Repeat word for word, please, only the lines from the one that includes "unfold Sys2Proof.Machine.writeCerts" through the final line of the data.
◇ ◇ ◇
theorem startCommit_good {Q : List Instr} {s : State} (h_s : Good Q s) :
    Good Q (startCommit s) := by
  unfold Sys2Proof.Machine.startCommit
  repeat' first
    | with_reducible assumption
    | with_reducible apply setFld_good (q := Q)
    | with_reducible apply readStaged_good
    | with_reducible exact Good.mem_ok (q := Q) (by assumption)
    | with_reducible exact Good.regs_ok (q := Q) (by assumption)
    | with_reducible exact Good.ecc_ok (q := Q) (by assumption)
    | with_reducible exact Good.win_ok (q := Q) (by assumption)
    | with_reducible exact Good.cores_wf (q := Q) (by assumption)
    | with_reducible exact Good.cores_ok (q := Q) (by assumption)
    | with_reducible exact Good.stores_ok (q := Q) (by assumption)
    | with_reducible exact Good.pending (q := Q) (by assumption)
    | with_reducible refine Good.mem_ok (q := Q) ?_
    | with_reducible refine Good.regs_ok (q := Q) ?_
    | with_reducible refine Good.ecc_ok (q := Q) ?_
    | with_reducible refine Good.win_ok (q := Q) ?_
    | with_reducible refine Good.cores_wf (q := Q) ?_
    | with_reducible refine Good.cores_ok (q := Q) ?_
    | with_reducible refine Good.stores_ok (q := Q) ?_
    | with_reducible refine Good.pending (q := Q) ?_
    | (extract_lets +onlyGivenNames x; clear_value x)
    | split
    | dsimp -zeta only
    | (simp -zeta only [good_lit_iff]; refine ⟨?_, ?_, ?_, ?_, ?_, ?_, ?_, ?_⟩)

theorem execFwCommitDone_good {Q : List Instr} {readback : Bool} {s : State} (h_s : Good Q s) :
    GoodOut Q (execFwCommitDone readback s) := by
  unfold Sys2Proof.Machine.execFwCommitDone
  repeat' first
    | with_reducible assumption
    | with_reducible apply setFld_good (q := Q)
    | with_reducible apply drawBytes_good
    | with_reducible apply goodOut_next
    | with_reducible exact Good.mem_ok (q := Q) (by assumption)
    | with_reducible exact Good.regs_ok (q := Q) (by assumption)
    | with_reducible exact Good.ecc_ok (q := Q) (by assumption)
    | with_reducible exact Good.win_ok (q := Q) (by assumption)
    | with_reducible exact Good.cores_wf (q := Q) (by assumption)
    | with_reducible exact Good.cores_ok (q := Q) (by assumption)
    | with_reducible exact Good.stores_ok (q := Q) (by assumption)
    | with_reducible exact Good.pending (q := Q) (by assumption)
    | with_reducible refine good_snd (by assumption) ?_
    | with_reducible refine Good.mem_ok (q := Q) ?_
    | with_reducible refine Good.regs_ok (q := Q) ?_
    | with_reducible refine Good.ecc_ok (q := Q) ?_
    | with_reducible refine Good.win_ok (q := Q) ?_
    | with_reducible refine Good.cores_wf (q := Q) ?_
    | with_reducible refine Good.cores_ok (q := Q) ?_
    | with_reducible refine Good.stores_ok (q := Q) ?_
    | with_reducible refine Good.pending (q := Q) ?_
    | intro x hx
    | intro x
    | (extract_lets +onlyGivenNames x; refine cut_of (p := Good Q x) ?_ fun hx => ?_; (on_goal 1 => (dsimp -zeta only [x]; clear x)); (on_goal 2 => clear_value x))
    | (extract_lets +onlyGivenNames x; refine cut_of (p := ∀ a s, Good Q s → Good Q (x a s)) ?_ fun hfun => ?_; (on_goal 1 => (dsimp -zeta only [x]; clear x)); (on_goal 2 => clear_value x))
    | (extract_lets +onlyGivenNames x; clear_value x)
    | split
    | (simp -zeta only [good_lit_iff]; refine ⟨?_, ?_, ?_, ?_, ?_, ?_, ?_, ?_⟩)
    | with_reducible apply hfun

theorem svnAdvance_good {Q : List Instr} {s : State} (h_s : Good Q s) :
    Good Q (svnAdvance s) := by
  unfold Sys2Proof.Machine.svnAdvance
  repeat' first
    | with_reducible assumption
    | with_reducible apply setFld_good (q := Q)
    | with_reducible exact Good.mem_ok (q := Q) (by assumption)
    | with_reducible exact Good.regs_ok (q := Q) (by assumption)
    | with_reducible exact Good.ecc_ok (q := Q) (by assumption)
    | with_reducible exact Good.win_ok (q := Q) (by assumption)
    | with_reducible exact Good.cores_wf (q := Q) (by assumption)
    | with_reducible exact Good.cores_ok (q := Q) (by assumption)
    | with_reducible exact Good.stores_ok (q := Q) (by assumption)
    | with_reducible exact Good.pending (q := Q) (by assumption)
    | (extract_lets +onlyGivenNames x; clear_value x)
    | split
    | (simp -zeta only [good_lit_iff]; refine ⟨?_, ?_, ?_, ?_, ?_, ?_, ?_, ?_⟩)

theorem startZero_good {Q : List Instr} {mesh : Bool} {s : State} (h_s : Good Q s) :
    Good Q (startZero mesh s) := by
  unfold Sys2Proof.Machine.startZero
  repeat' first
    | with_reducible assumption
    | with_reducible apply setFld_good (q := Q)
    | with_reducible exact Good.mem_ok (q := Q) (by assumption)
    | with_reducible exact Good.regs_ok (q := Q) (by assumption)
    | with_reducible exact Good.ecc_ok (q := Q) (by assumption)
    | with_reducible exact Good.win_ok (q := Q) (by assumption)
    | with_reducible exact Good.cores_wf (q := Q) (by assumption)
    | with_reducible exact Good.cores_ok (q := Q) (by assumption)
    | with_reducible exact Good.stores_ok (q := Q) (by assumption)
    | with_reducible exact Good.pending (q := Q) (by assumption)
    | (extract_lets +onlyGivenNames x; clear_value x)
    | split
    | (simp -zeta only [good_lit_iff]; refine ⟨?_, ?_, ?_, ?_, ?_, ?_, ?_, ?_⟩)

theorem endZero_good {Q : List Instr} {mesh : Bool} {s : State} (h_s : Good Q s) :
    Good Q (endZero mesh s) := by
  unfold Sys2Proof.Machine.endZero
  repeat' first
    | with_reducible apply setFld_good (q := Q)
    | with_reducible exact Good.mem_ok (q := Q) (by assumption)
    | with_reducible exact Good.regs_ok (q := Q) (by assumption)
    | with_reducible exact Good.ecc_ok (q := Q) (by assumption)
    | with_reducible exact Good.win_ok (q := Q) (by assumption)
    | with_reducible exact Good.cores_wf (q := Q) (by assumption)
    | with_reducible exact Good.cores_ok (q := Q) (by assumption)
    | with_reducible exact Good.stores_ok (q := Q) (by assumption)
    | with_reducible exact Good.pending (q := Q) (by assumption)
    | (extract_lets +onlyGivenNames x; clear_value x)
    | split
    | (simp -zeta only [good_lit_iff]; refine ⟨?_, ?_, ?_, ?_, ?_, ?_, ?_, ?_⟩)

theorem execTamper_good {Q : List Instr} {s : State} (h_s : Good Q s) :
    GoodOut Q (execTamper s) := by
  unfold Sys2Proof.Machine.execTamper
  repeat' first
    | with_reducible assumption
    | with_reducible apply startZero_good
    | with_reducible apply goodOut_next
    | split

theorem execZeroisationDone_good {Q : List Instr} {s : State} (h_s : Good Q s) :
    GoodOut Q (execZeroisationDone s) := by
  unfold Sys2Proof.Machine.execZeroisationDone
  repeat' first
    | with_reducible assumption
    | with_reducible apply endZero_good
    | with_reducible apply goodOut_next
    | split

theorem endHalts_good {Q : List Instr} {s : State} (h_s : Good Q s) :
    Good Q (endHalts s) := by
  unfold Sys2Proof.Machine.endHalts
  repeat' first
    | with_reducible apply setFld_good (q := Q)
    | with_reducible exact Good.mem_ok (q := Q) (by assumption)
    | with_reducible exact Good.regs_ok (q := Q) (by assumption)
    | with_reducible exact Good.ecc_ok (q := Q) (by assumption)
    | with_reducible exact Good.win_ok (q := Q) (by assumption)
    | with_reducible exact Good.cores_wf (q := Q) (by assumption)
    | with_reducible exact Good.cores_ok (q := Q) (by assumption)
    | with_reducible exact Good.stores_ok (q := Q) (by assumption)
    | with_reducible exact Good.pending (q := Q) (by assumption)
    | (extract_lets +onlyGivenNames x; clear_value x)
    | dsimp -zeta only
    | (simp -zeta only [good_lit_iff]; refine ⟨?_, ?_, ?_, ?_, ?_, ?_, ?_, ?_⟩)

theorem relock_good {Q : List Instr} {s : State} (h_s : Good Q s) :
    Good Q (relock s) := by
  unfold Sys2Proof.Machine.relock
  repeat' first
    | with_reducible apply setFld_good (q := Q)
    | with_reducible apply endHalts_good
    | with_reducible exact Good.mem_ok (q := Q) (by assumption)
    | with_reducible exact Good.regs_ok (q := Q) (by assumption)
    | with_reducible exact Good.ecc_ok (q := Q) (by assumption)
    | with_reducible exact Good.win_ok (q := Q) (by assumption)
    | with_reducible exact Good.cores_wf (q := Q) (by assumption)
    | with_reducible exact Good.cores_ok (q := Q) (by assumption)
    | with_reducible exact Good.stores_ok (q := Q) (by assumption)
    | with_reducible exact Good.pending (q := Q) (by assumption)
    | (extract_lets +onlyGivenNames x; clear_value x)
    | (simp -zeta only [good_lit_iff]; refine ⟨?_, ?_, ?_, ?_, ?_, ?_, ?_, ?_⟩)

theorem applyScope_good {Q : List Instr} {s : State} (h_s : Good Q s) :
    Good Q (applyScope s) := by
  unfold Sys2Proof.Machine.applyScope
  repeat' first
    | with_reducible assumption
    | with_reducible apply setFld_good (q := Q)
    | with_reducible exact Good.mem_ok (q := Q) (by assumption)
    | with_reducible exact Good.regs_ok (q := Q) (by assumption)
    | with_reducible exact Good.ecc_ok (q := Q) (by assumption)
    | with_reducible exact Good.win_ok (q := Q) (by assumption)
    | with_reducible exact Good.cores_wf (q := Q) (by assumption)
    | with_reducible exact Good.cores_ok (q := Q) (by assumption)
    | with_reducible exact Good.stores_ok (q := Q) (by assumption)
    | with_reducible exact Good.pending (q := Q) (by assumption)
    | (extract_lets +onlyGivenNames x; clear_value x)
    | split
    | (simp -zeta only [good_lit_iff]; refine ⟨?_, ?_, ?_, ?_, ?_, ?_, ?_, ?_⟩)

theorem execDebugUnlock_good {Q : List Instr} {s : State} (h_s : Good Q s) :
    GoodOut Q (execDebugUnlock s) := by
  unfold Sys2Proof.Machine.execDebugUnlock
  repeat' first
    | with_reducible assumption
    | with_reducible apply scanNext_good
    | with_reducible apply beginLong_good
    | with_reducible apply command_good
    | with_reducible apply goodOut_next
    | with_reducible exact Good.mem_ok (q := Q) (by assumption)
    | with_reducible exact Good.regs_ok (q := Q) (by assumption)
    | with_reducible exact Good.ecc_ok (q := Q) (by assumption)
    | with_reducible exact Good.win_ok (q := Q) (by assumption)
    | with_reducible exact Good.cores_wf (q := Q) (by assumption)
    | with_reducible exact Good.cores_ok (q := Q) (by assumption)
    | with_reducible exact Good.stores_ok (q := Q) (by assumption)
    | with_reducible exact Good.pending (q := Q) (by assumption)
    | intro x hx
    | intro x
    | (extract_lets +onlyGivenNames x; clear_value x)
    | (simp -zeta only [good_lit_iff]; refine ⟨?_, ?_, ?_, ?_, ?_, ?_, ?_, ?_⟩)

theorem tokenAct_good {Q : List Instr} {t : List Byte} {s : State} (h_s : Good Q s) :
    Good Q (tokenAct t s) := by
  unfold Sys2Proof.Machine.tokenAct
  repeat' first
    | with_reducible assumption
    | with_reducible apply setFld_good (q := Q)
    | with_reducible apply startZero_good
    | with_reducible exact Good.mem_ok (q := Q) (by assumption)
    | with_reducible exact Good.regs_ok (q := Q) (by assumption)
    | with_reducible exact Good.ecc_ok (q := Q) (by assumption)
    | with_reducible exact Good.win_ok (q := Q) (by assumption)
    | with_reducible exact Good.cores_wf (q := Q) (by assumption)
    | with_reducible exact Good.cores_ok (q := Q) (by assumption)
    | with_reducible exact Good.stores_ok (q := Q) (by assumption)
    | with_reducible exact Good.pending (q := Q) (by assumption)
    | (extract_lets +onlyGivenNames x; clear_value x)
    | split
    | (simp -zeta only [good_lit_iff]; refine ⟨?_, ?_, ?_, ?_, ?_, ?_, ?_, ?_⟩)

theorem drawNonce_good {Q : List Instr} {s : State} (h_s : Good Q s) :
    Good Q (drawNonce s) := by
  unfold Sys2Proof.Machine.drawNonce
  repeat' first
    | with_reducible assumption
    | with_reducible apply setReg_good (q := Q)
    | with_reducible apply drbgBytes_good

theorem execTokenEvaluation_good {Q : List Instr} {s : State} (h_s : Good Q s) :
    GoodOut Q (execTokenEvaluation s) := by
  unfold Sys2Proof.Machine.execTokenEvaluation
  repeat' first
    | with_reducible assumption
    | with_reducible apply completeLong_good
    | with_reducible apply tokenAct_good
    | with_reducible apply drawNonce_good
    | with_reducible apply goodOut_next
    | with_reducible exact Good.mem_ok (q := Q) (by assumption)
    | with_reducible exact Good.regs_ok (q := Q) (by assumption)
    | with_reducible exact Good.ecc_ok (q := Q) (by assumption)
    | with_reducible exact Good.win_ok (q := Q) (by assumption)
    | with_reducible exact Good.cores_wf (q := Q) (by assumption)
    | with_reducible exact Good.cores_ok (q := Q) (by assumption)
    | with_reducible exact Good.stores_ok (q := Q) (by assumption)
    | with_reducible exact Good.pending (q := Q) (by assumption)
    | (extract_lets +onlyGivenNames x; refine cut_of (p := Good Q x) ?_ fun hx => ?_; (on_goal 1 => (dsimp -zeta only [x]; clear x)); (on_goal 2 => clear_value x))
    | (extract_lets +onlyGivenNames x; clear_value x)
    | split
    | (simp -zeta only [good_lit_iff]; refine ⟨?_, ?_, ?_, ?_, ?_, ?_, ?_, ?_⟩)

theorem keepKey_good {Q : List Instr} {key : List Byte × List Byte} {s : State} (h : Good Q s) : Good Q (keepKey key s) :=
  have h1 : Good Q (showTests 0x80 0 { s with door := { s.door with keyArea := 1, key := key } }) :=
    showTests_good (good_of h rfl rfl rfl rfl rfl rfl rfl rfl rfl rfl rfl rfl rfl)
  good_of (setFld_good (f := Fld.SDR_STATUS_IDKEY) (x := 1) h1) rfl rfl rfl rfl rfl rfl rfl rfl rfl rfl rfl rfl rfl

theorem generateKey_good {Q : List Instr} {key : List Byte × List Byte} {s : State} (h_s : Good Q s) :
    Good Q (generateKey key s) := by
  unfold Sys2Proof.Machine.generateKey
  repeat' first
    | with_reducible assumption
    | with_reducible apply doorError_good
    | with_reducible apply showTests_good
    | with_reducible apply keepKey_good
    | split

theorem writeCerts_good {Q : List Instr} {device ca : List Byte} {s : State} (h_s : Good Q s) :
    Good Q (writeCerts device ca s) := by
  unfold Sys2Proof.Machine.writeCerts
  repeat' first
    | with_reducible assumption
    | with_reducible exact Good.mem_ok (q := Q) (by assumption)
    | with_reducible exact Good.regs_ok (q := Q) (by assumption)
    | with_reducible exact Good.ecc_ok (q := Q) (by assumption)
    | with_reducible exact Good.win_ok (q := Q) (by assumption)
    | with_reducible exact Good.cores_wf (q := Q) (by assumption)
    | with_reducible exact Good.cores_ok (q := Q) (by assumption)
    | with_reducible exact Good.stores_ok (q := Q) (by assumption)
    | with_reducible exact Good.pending (q := Q) (by assumption)
    | (extract_lets +onlyGivenNames x; clear_value x)
    | split
    | (simp -zeta only [good_lit_iff]; refine ⟨?_, ?_, ?_, ?_, ?_, ?_, ?_, ?_⟩)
◇ ◇ ◇
• **RESPONSE BELOW**:
  unfold Sys2Proof.Machine.writeCerts
  repeat' first
    | with_reducible assumption
    | with_reducible exact Good.mem_ok (q := Q) (by assumption)
    | with_reducible exact Good.regs_ok (q := Q) (by assumption)
    | with_reducible exact Good.ecc_ok (q := Q) (by assumption)
    | with_reducible exact Good.win_ok (q := Q) (by assumption)
    | with_reducible exact Good.cores_wf (q := Q) (by assumption)
    | with_reducible exact Good.cores_ok (q := Q) (by assumption)
    | with_reducible exact Good.stores_ok (q := Q) (by assumption)
    | with_reducible exact Good.pending (q := Q) (by assumption)
    | (extract_lets +onlyGivenNames x; clear_value x)
    | split
    | (simp -zeta only [good_lit_iff]; refine ⟨?_, ?_, ?_, ?_, ?_, ?_, ?_, ?_⟩)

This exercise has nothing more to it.